# what electric motor?



## rillip3 (Jun 19, 2009)

I couldn't easily find an estimated weight, which will be the most important part of determining power needed for this. It will also depend on how fast you want to go.

As for direct drive vs. transmission, if it had a transmission already, it's best to keep it if possible. Direct drive gives up the mechanical advantage, which can be pretty high (3:1 in low gears). Direct is doable, but your max speed will be limited by the size of the tires and the RPMs of your motor, and acceleration will be blah without the mechanical advantage.


----------



## TX_Dj (Jul 25, 2008)

My guess based on the lack of information provided, you'll want at least an 8" series DC, preferably a 9" series DC, and the stock transmission.


----------



## corbin (Apr 6, 2010)

5810carlos said:


> I am new to this and was wondering what size HP electric motor is need to push a VW dune buggy? and is it better to set up a transmission or set it up stright to the axel?

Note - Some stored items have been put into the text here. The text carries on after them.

-- ==== Sys2Proof/Laws/RegWrites.lean ====
section
/-! SUPPORT. What a REGWR of one taken entry comes to, and which register each number names. -/
namespace Sys2Proof.Machine

theorem State.received_ignoresWrite (s : State) (tx : Tx) (op : Byte) (r : BitVec 12) :
    (s.received tx op).ignoresWrite r = s.ignoresWrite r := rfl

theorem State.received_fullWrite (s : State) (tx : Tx) (op : Byte) : (s.received tx op).fullWrite tx.port = s.fullWrite tx.port := by
  unfold State.fullWrite
  rw [State.received_port_self, Port.track_dflt]
  rfl

/-- A REGWR of one entry that may be written: REGWRITES rises, the register does what its chapter says on the taking edge,
what acts at the rise is left for it, and the status byte has RDY. -/
theorem State.regWrite1_afterWrite (s : State) (tx : Tx) (r : BitVec 12) (v : Word) (h : s.mayWrite tx r = true) :
    s.regWrite1 tx r.toNat v = s.afterWrite tx (fun t =>
      let u := t.writeNow tx.port (s.fullWrite tx.port) (regOf r) v
      if (regOf r).atRise then u.leaves tx.port (.regAct r v) else u) := by
  simp only [State.mayWrite, State.takes, Bool.and_eq_true, Bool.not_eq_true'] at h
  obtain ⟨⟨⟨h1, h2⟩, h3⟩, h4⟩ := h
  have hr : (BitVec.ofNat 16 r.toNat).extractLsb' 0 12 = r := by
    apply BitVec.eq_of_toNat_eq
    simp only [BitVec.extractLsb'_toNat, BitVec.toNat_ofNat]
    have := r.isLt
    omega
  have hz : (BitVec.ofNat 16 r.toNat).extractLsb' 12 4 = 0#4 := by
    apply BitVec.eq_of_toNat_eq
    simp only [BitVec.extractLsb'_toNat, BitVec.toNat_ofNat]
    have := r.isLt
    rw [Nat.shiftRight_eq_div_pow]
    show r.toNat % 65536 / 4096 % 16 = 0
    omega
  have ht : (s.received tx 0x61).takeEntry tx.port r v =
      ((let u := ((s.received tx 0x61).modGlob (fun g => { g with regwrites := g.regwrites + 1 })).writeNow tx.port
          (s.fullWrite tx.port) (regOf r) v
        if (regOf r).atRise then u.leaves tx.port (.regAct r v) else u), .taken) := by
    simp only [State.takeEntry, State.received_ignoresWrite, State.received_fullWrite, h3, h4, Bool.false_eq_true, if_false,
      Bool.not_true]
    rfl
  simp only [State.regWrite1, State.regWrite, State.begin_listens s tx 0x61 false h1 (by decide)]
  rw [if_neg (by decide), show BitVec.toNat (1 : Byte) = 1 from rfl]
  simp only [List.take_succ_cons, List.take_zero, State.takeEntries, hr, hz, ht, State.inTime_received, h2, List.length_cons,
    List.length_nil, State.afterWrite]
  rfl

end Sys2Proof.Machine
end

Carlos -- I recently did a bunch of research, including power requirements, for my '69 VW bug conversion I'm doing. Check out my prior blog post entries on it:

http://www.corbinstreehouse.com/blog/plug-bug/

NOTE: Most the work posted lately has been restoration. The EV stuff will be coming up in a week or two!

corbin


----------



## major (Apr 4, 2008)

5810carlos said:


> I am new to this and was wondering what size HP electric motor is need to push a VW dune buggy? and is it better to set up a transmission or set it up stright to the axel?


Maybe something like this? http://www.evalbum.com/125 Belongs to member EVfun. It is a 7.2 inch motor. Ask him about it.


----------